OPINIÓN · Luis Miguel Fuentes

APERTURA DEL CURSO UNIVERSITARIO EN ANDALUCÍA

Universidad menopáusica

 

El azar estuvo gracioso cuando, en la apertura del curso académico universitario andaluz, nos trajo una lección inaugural sobre la menopausia. Las láminas que nos iba poniendo el Dr. Rafael Comino haciendo del cuerpo una frutería, nos dejaban el paralelismo de Chaves o del mundo universitario como una abuela o una glándula que ya no hace nada. La desgana de las hormonas femeninas se mezclaba con la presencia del presidente andaluz y las puñetas, y lo que nos quedaba en la imaginación era una Universidad menopáusica o un Chaves con el vientre seco. Es lo que tiene a veces la pompa de actos como éstos, que se atraviesa un momento de humor y a partir de ahí, en vez de una magnificencia de togados uno sólo ve a hombretones como monaguillos o seises demasiado talluditos, además de un macero con cara de vampiro.

Los discursos de ayer estuvieron llenos de alegorías de una Universidad futurizada y proal, como la vela laboriosa y empollona de toda la sociedad. Pero tanto moño, tanta venia y tanta jerarquía lo que consiguen es que la Universidad siga teniendo esa presencia entre oxoniense y quevedesca que no ayuda en nada a verla moderna, práctica y deshollinada. Todo lo más, la Universidad nos aparecía ayer como un club londinense de señores muy preocupados por cómo les queda el birrete. No es esto una crítica frívola, sino que le parece a uno que en esta estética queda reflejada toda la esencia de sus males. Esos señores precedidos de maceros y ordenados por colores, lo que nos hacen pensar es que los departamentos se llenan de besamanos más que de evaluaciones, de fervores y antigüedades más que capacidades, de noviciados más que de talentos. A lo mejor el día en que el rector salga vestido de particular, es que se han arreglado todos los problemas antiquísimos de la Universidad.

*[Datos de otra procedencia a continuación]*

theorem State.onRecord_eventOn {s t : State} (h : s.onRecord t) (kind reason : Nat) (ten : Option Nat) (stamp : Nat)
    (detail : List Nat) (q : Nat) : s.onRecord (t.eventOn kind reason ten stamp detail q) :=
  State.onRecord_sendMsg h _ _ _

/-- A chain of operations that each change only the record changes only the record. -/
theorem State.onRecord_foldl {α : Type} {f : State → α → State} (hf : ∀ (s : State) (a : α), s.onRecord (f s a)) {s t : State}
    (h : s.onRecord t) (l : List α) : s.onRecord (l.foldl f t) := by
  induction l generalizing t with
  | nil => exact h
  | cons a l ih => exact ih (State.onRecord_trans h (hf t a))

theorem State.onRecord_sendEvent {s t : State} (h : s.onRecord t) (kind reason : Nat) (ten : Option Nat) (stamp : Nat)
    (detail : List Nat) : s.onRecord (t.sendEvent kind reason ten stamp detail) := by
  unfold State.sendEvent
  split
  · split
    · exact State.onRecord_eventOn h _ _ _ _ _ _
    · exact State.onRecord_bump h _ _
  · split
    · exact State.onRecord_bump h _ _
    · exact State.onRecord_foldl (fun s q => State.onRecord_eventOn (State.onRecord_refl s) _ _ _ _ _ q) h _

theorem State.onRecord_logCause {s t : State} (h : s.onRecord t) (block inst kind code : Nat) (ten : Option Nat) (d0 d1 : Nat) :
    s.onRecord (t.logCause block inst kind code ten d0 d1).1 := by
  unfold State.logCause
  dsimp only
  split
  · exact State.onRecord_setReg (State.onRecord_put h _ _) _ _
  · exact State.onRecord_trans h rfl

theorem State.onRecord_raiseSeq {s t : State} (h : s.onRecord t) (f : Field) (ten : Option Nat) (d0 d1 : Nat) (own : Bool) :
    s.onRecord (t.raiseSeq f ten d0 d1 own).1 := by
  unfold State.raiseSeq
  split
  · exact h
  · dsimp only
    split
    · exact State.onRecord_put h _ _
    · dsimp only
      split
      · exact State.onRecord_sendEvent (State.onRecord_logCause (State.onRecord_put h _ _) _ _ _ _ _ _ _) _ _ _ _ _
      · exact State.onRecord_logCause (State.onRecord_put h _ _) _ _ _ _ _ _ _

theorem State.onRecord_raiseAt {s t : State} (h : s.onRecord t) (f : Field) (ten : Option Nat) (d0 d1 : Nat) :
    s.onRecord (t.raiseAt f ten d0 d1) := State.onRecord_raiseSeq h _ _ _ _ _

theorem State.onRecord_raise {s t : State} (h : s.onRecord t) (f : Field) (ten : Option Nat) : s.onRecord (t.raise f ten) :=
  State.onRecord_raiseAt h _ _ _ _

theorem State.onRecord_logKind {s t : State} (h : s.onRecord t) (block inst kind code : Nat) (ten : Option Nat) (d0 d1 : Nat)
    (own : Bool) : s.onRecord (t.logKind block inst kind code ten d0 d1 own).1 := by
  unfold State.logKind
  dsimp only
  split
  · exact State.onRecord_sendEvent (State.onRecord_logCause h _ _ _ _ _ _ _) _ _ _ _ _
  · exact State.onRecord_logCause h _ _ _ _ _ _ _

theorem State.onRecord_badWrite {s t : State} (h : s.onRecord t) (f : Field) (via : Via) (off : Nat) :
    s.onRecord (t.badWrite f via off) := by
  unfold State.badWrite
  have h1 := State.onRecord_put (State.onRecord_raise h f none) R.MOD_LASTBAD_OFFSET off
  split
  · exact State.onRecord_put (State.onRecord_put h1 _ _) _ _
  · exact State.onRecord_put (State.onRecord_put h1 _ _) _ _

/-- A cause whose bit is set already changes nothing (22 R544). -/
theorem State.raise_again (s : State) (f : Field) (ten : Option Nat) (h : s.get f = 1) : s.raise f ten = s := by
  simp [State.raise, State.raiseAt, State.raiseSeq, h]

@[simp] theorem State.raise_pending (s : State) (f : Field) (ten : Option Nat) : (s.raise f ten).pending = s.pending := by
  rw [State.onRecord_raise s.onRecord_refl f ten]
@[simp] theorem State.raise_mem (s : State) (f : Field) (ten : Option Nat) : (s.raise f ten).mem = s.mem := by
  rw [State.onRecord_raise s.onRecord_refl f ten]
@[simp] theorem State.raise_x (s : State) (f : Field) (ten : Option Nat) : (s.raise f ten).x = s.x := by
  rw [State.onRecord_raise s.onRecord_refl f ten]
@[simp] theorem State.raise_vm (s : State) (f : Field) (ten : Option Nat) : (s.raise f ten).vm = s.vm := by
  rw [State.onRecord_raise s.onRecord_refl f ten]
@[simp] theorem State.raise_en (s : State) (f : Field) (ten : Option Nat) : (s.raise f ten).en = s.en := by
  rw [State.onRecord_raise s.onRecord_refl f ten]
@[simp] theorem State.raise_tx (s : State) (f : Field) (ten : Option Nat) : (s.raise f ten).tx = s.tx := by
  rw [State.onRecord_raise s.onRecord_refl f ten]
@[simp] theorem State.raise_fa (s : State) (f : Field) (ten : Option Nat) : (s.raise f ten).fa = s.fa := by
  rw [State.onRecord_raise s.onRecord_refl f ten]
@[simp] theorem State.raise_em (s : State) (f : Field) (ten : Option Nat) : (s.raise f ten).em = s.em := by
  rw [State.onRecord_raise s.onRecord_refl f ten]
@[simp] theorem State.raise_sv (s : State) (f : Field) (ten : Option Nat) : (s.raise f ten).sv = s.sv := by
  rw [State.onRecord_raise s.onRecord_refl f ten]
@[simp] theorem State.raise_sc (s : State) (f : Field) (ten : Option Nat) : (s.raise f ten).sc = s.sc := by
  rw [State.onRecord_raise s.onRecord_refl f ten]
@[simp] theorem State.raise_pt (s : State) (f : Field) (ten : Option Nat) : (s.raise f ten).pt = s.pt := by
  rw [State.onRecord_raise s.onRecord_refl f ten]
@[simp] theorem State.raise_checks (s : State) (f : Field) (ten : Option Nat) : (s.raise f ten).checks = s.checks := by
  rw [State.onRecord_raise s.onRecord_refl f ten]
@[simp] theorem State.raise_tw (s : State) (f : Field) (ten : Option Nat) : (s.raise f ten).tw = s.tw := by
  rw [State.onRecord_raise s.onRecord_refl f ten]
@[simp] theorem State.raise_pw (s : State) (f : Field) (ten : Option Nat) : (s.raise f ten).pw = s.pw := by
  rw [State.onRecord_raise s.onRecord_refl f ten]
@[simp] theorem State.raise_se (s : State) (f : Field) (ten : Option Nat) : (s.raise f ten).se = s.se := by
  rw [State.onRecord_raise s.onRecord_refl f ten]
@[simp] theorem State.raise_sb (s : State) (f : Field) (ten : Option Nat) : (s.raise f ten).sb = s.sb := by
  rw [State.onRecord_raise s.onRecord_refl f ten]
@[simp] theorem State.raise_nv (s : State) (f : Field) (ten : Option Nat) : (s.raise f ten).nv = s.nv := by
  rw [State.onRecord_raise s.onRecord_refl f ten]

@[simp] theorem State.raiseAt_pending (s : State) (f : Field) (ten : Option Nat) (a b : Nat) : (s.raiseAt f ten a b).pending = s.pending := by
  rw [State.onRecord_raiseAt s.onRecord_refl f ten a b]
@[simp] theorem State.raiseAt_mem (s : State) (f : Field) (ten : Option Nat) (a b : Nat) : (s.raiseAt f ten a b).mem = s.mem := by
  rw [State.onRecord_raiseAt s.onRecord_refl f ten a b]
@[simp] theorem State.raiseAt_x (s : State) (f : Field) (ten : Option Nat) (a b : Nat) : (s.raiseAt f ten a b).x = s.x := by
  rw [State.onRecord_raiseAt s.onRecord_refl f ten a b]
@[simp] theorem State.raiseAt_vm (s : State) (f : Field) (ten : Option Nat) (a b : Nat) : (s.raiseAt f ten a b).vm = s.vm := by
  rw [State.onRecord_raiseAt s.onRecord_refl f ten a b]
@[simp] theorem State.raiseAt_en (s : State) (f : Field) (ten : Option Nat) (a b : Nat) : (s.raiseAt f ten a b).en = s.en := by
  rw [State.onRecord_raiseAt s.onRecord_refl f ten a b]
@[simp] theorem State.raiseAt_tx (s : State) (f : Field) (ten : Option Nat) (a b : Nat) : (s.raiseAt f ten a b).tx = s.tx := by
  rw [State.onRecord_raiseAt s.onRecord_refl f ten a b]
@[simp] theorem State.raiseAt_fa (s : State) (f : Field) (ten : Option Nat) (a b : Nat) : (s.raiseAt f ten a b).fa = s.fa := by
  rw [State.onRecord_raiseAt s.onRecord_refl f ten a b]
@[simp] theorem State.raiseAt_em (s : State) (f : Field) (ten : Option Nat) (a b : Nat) : (s.raiseAt f ten a b).em = s.em := by
  rw [State.onRecord_raiseAt s.onRecord_refl f ten a b]
@[simp] theorem State.raiseAt_sv (s : State) (f : Field) (ten : Option Nat) (a b : Nat) : (s.raiseAt f ten a b).sv = s.sv := by
  rw [State.onRecord_raiseAt s.onRecord_refl f ten a b]
@[simp] theorem State.raiseAt_sc (s : State) (f : Field) (ten : Option Nat) (a b : Nat) : (s.raiseAt f ten a b).sc = s.sc := by
  rw [State.onRecord_raiseAt s.onRecord_refl f ten a b]
@[simp] theorem State.raiseAt_pt (s : State) (f : Field) (ten : Option Nat) (a b : Nat) : (s.raiseAt f ten a b).pt = s.pt := by
  rw [State.onRecord_raiseAt s.onRecord_refl f ten a b]
@[simp] theorem State.raiseAt_checks (s : State) (f : Field) (ten : Option Nat) (a b : Nat) : (s.raiseAt f ten a b).checks = s.checks := by
  rw [State.onRecord_raiseAt s.onRecord_refl f ten a b]
@[simp] theorem State.raiseAt_tw (s : State) (f : Field) (ten : Option Nat) (a b : Nat) : (s.raiseAt f ten a b).tw = s.tw := by
  rw [State.onRecord_raiseAt s.onRecord_refl f ten a b]
@[simp] theorem State.raiseAt_pw (s : State) (f : Field) (ten : Option Nat) (a b : Nat) : (s.raiseAt f ten a b).pw = s.pw := by
  rw [State.onRecord_raiseAt s.onRecord_refl f ten a b]
@[simp] theorem State.raiseAt_se (s : State) (f : Field) (ten : Option Nat) (a b : Nat) : (s.raiseAt f ten a b).se = s.se := by
  rw [State.onRecord_raiseAt s.onRecord_refl f ten a b]
@[simp] theorem State.raiseAt_sb (s : State) (f : Field) (ten : Option Nat) (a b : Nat) : (s.raiseAt f ten a b).sb = s.sb := by
  rw [State.onRecord_raiseAt s.onRecord_refl f ten a b]
@[simp] theorem State.raiseAt_nv (s : State) (f : Field) (ten : Option Nat) (a b : Nat) : (s.raiseAt f ten a b).nv = s.nv := by
  rw [State.onRecord_raiseAt s.onRecord_refl f ten a b]

@[simp] theorem State.sendEvent_pending (s : State) (kind reason : Nat) (ten : Option Nat) (stamp : Nat) (l : List Nat) : (s.sendEvent kind reason ten stamp l).pending = s.pending := by
  rw [State.onRecord_sendEvent s.onRecord_refl kind reason ten stamp l]
@[simp] theorem State.sendEvent_mem (s : State) (kind reason : Nat) (ten : Option Nat) (stamp : Nat) (l : List Nat) : (s.sendEvent kind reason ten stamp l).mem = s.mem := by
  rw [State.onRecord_sendEvent s.onRecord_refl kind reason ten stamp l]
@[simp] theorem State.sendEvent_x (s : State) (kind reason : Nat) (ten : Option Nat) (stamp : Nat) (l : List Nat) : (s.sendEvent kind reason ten stamp l).x = s.x := by
  rw [State.onRecord_sendEvent s.onRecord_refl kind reason ten stamp l]
@[simp] theorem State.sendEvent_vm (s : State) (kind reason : Nat) (ten : Option Nat) (stamp : Nat) (l : List Nat) : (s.sendEvent kind reason ten stamp l).vm = s.vm := by
  rw [State.onRecord_sendEvent s.onRecord_refl kind reason ten stamp l]
@[simp] theorem State.sendEvent_en (s : State) (kind reason : Nat) (ten : Option Nat) (stamp : Nat) (l : List Nat) : (s.sendEvent kind reason ten stamp l).en = s.en := by
  rw [State.onRecord_sendEvent s.onRecord_refl kind reason ten stamp l]
@[simp] theorem State.sendEvent_tx (s : State) (kind reason : Nat) (ten : Option Nat) (stamp : Nat) (l : List Nat) : (s.sendEvent kind reason ten stamp l).tx = s.tx := by
  rw [State.onRecord_sendEvent s.onRecord_refl kind reason ten stamp l]
@[simp] theorem State.sendEvent_fa (s : State) (kind reason : Nat) (ten : Option Nat) (stamp : Nat) (l : List Nat) : (s.sendEvent kind reason ten stamp l).fa = s.fa := by
  rw [State.onRecord_sendEvent s.onRecord_refl kind reason ten stamp l]
@[simp] theorem State.sendEvent_em (s : State) (kind reason : Nat) (ten : Option Nat) (stamp : Nat) (l : List Nat) : (s.sendEvent kind reason ten stamp l).em = s.em := by
  rw [State.onRecord_sendEvent s.onRecord_refl kind reason ten stamp l]
@[simp] theorem State.sendEvent_sv (s : State) (kind reason : Nat) (ten : Option Nat) (stamp : Nat) (l : List Nat) : (s.sendEvent kind reason ten stamp l).sv = s.sv := by
  rw [State.onRecord_sendEvent s.onRecord_refl kind reason ten stamp l]
@[simp] theorem State.sendEvent_sc (s : State) (kind reason : Nat) (ten : Option Nat) (stamp : Nat) (l : List Nat) : (s.sendEvent kind reason ten stamp l).sc = s.sc := by
  rw [State.onRecord_sendEvent s.onRecord_refl kind reason ten stamp l]
@[simp] theorem State.sendEvent_pt (s : State) (kind reason : Nat) (ten : Option Nat) (stamp : Nat) (l : List Nat) : (s.sendEvent kind reason ten stamp l).pt = s.pt := by
  rw [State.onRecord_sendEvent s.onRecord_refl kind reason ten stamp l]
@[simp] theorem State.sendEvent_checks (s : State) (kind reason : Nat) (ten : Option Nat) (stamp : Nat) (l : List Nat) : (s.sendEvent kind reason ten stamp l).checks = s.checks := by
  rw [State.onRecord_sendEvent s.onRecord_refl kind reason ten stamp l]
@[simp] theorem State.sendEvent_tw (s : State) (kind reason : Nat) (ten : Option Nat) (stamp : Nat) (l : List Nat) : (s.sendEvent kind reason ten stamp l).tw = s.tw := by
  rw [State.onRecord_sendEvent s.onRecord_refl kind reason ten stamp l]
@[simp] theorem State.sendEvent_pw (s : State) (kind reason : Nat) (ten : Option Nat) (stamp : Nat) (l : List Nat) : (s.sendEvent kind reason ten stamp l).pw = s.pw := by
  rw [State.onRecord_sendEvent s.onRecord_refl kind reason ten stamp l]
@[simp] theorem State.sendEvent_se (s : State) (kind reason : Nat) (ten : Option Nat) (stamp : Nat) (l : List Nat) : (s.sendEvent kind reason ten stamp l).se = s.se := by
  rw [State.onRecord_sendEvent s.onRecord_refl kind reason ten stamp l]
@[simp] theorem State.sendEvent_sb (s : State) (kind reason : Nat) (ten : Option Nat) (stamp : Nat) (l : List Nat) : (s.sendEvent kind reason ten stamp l).sb = s.sb := by
  rw [State.onRecord_sendEvent s.onRecord_refl kind reason ten stamp l]
@[simp] theorem State.sendEvent_nv (s : State) (kind reason : Nat) (ten : Option Nat) (stamp : Nat) (l : List Nat) : (s.sendEvent kind reason ten stamp l).nv = s.nv := by
  rw [State.onRecord_sendEvent s.onRecord_refl kind reason ten stamp l]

Uno recuerda la Universidad como un sitio donde se aprendía, básicamente, que cada cual tenía que aprender por su cuenta. Los profesores llenaban la pizarra de teoremas o leían unas transparencias minimalistas y luego en el examen salía siempre otra cosa que había que buscar fuera, agobiando a la señorita de la biblioteca. Más tarde, al llegar a la vida real, tampoco salía nada del examen ni de las transparencias, así que había que aprenderlo todo de nuevo porque la carrera sólo había servido para cansar a  los más vagos y para que se formaran remesas de tunos borrachos y desbragadores. Uno recuerda de la Universidad, de aquella Escuela Politécnica de Cádiz con laboratorios como lavaderos, que cuando los profesores más jovencitos se iban a examinar de la plaza, les tocaba en el tribunal el colega con el que se iban de copas todos los fines de semana, con lo que sólo había que continuar las cervezas. Uno recuerda a profesores que no enseñaban nada o que suspendían según un cupo. Todo esto, hace apenas 10 años. Nada que ver con las excelsitudes y beldades que cantaron ayer en Cádiz.

El rector magnífico de la Universidad de Cádiz pedía dinero, cosa que por supuesto siempre hace falta. Chaves aprovechaba para hablar de la Segunda Modernización, que es como el leitmotiv wagneriano que le sirve en Cornualles, Finlandia o La Caleta. Los dos dejaban caer sus críticas a la LOU. Pero uno sigue pensando que hace falta algo más que un manguerazo de dinero y unos angelotes cantado el Gaudeamus por videoconferencia. Tiene uno la impresión de que nuestra Universidad pública ha sido o es una entelequia que se justifica en desfiles y dignidades, en endogamia y en costura, y que luego sólo fabrica parados y opositores a Correos. Veremos si la LOU sirve o no como medicina para esta menopausia.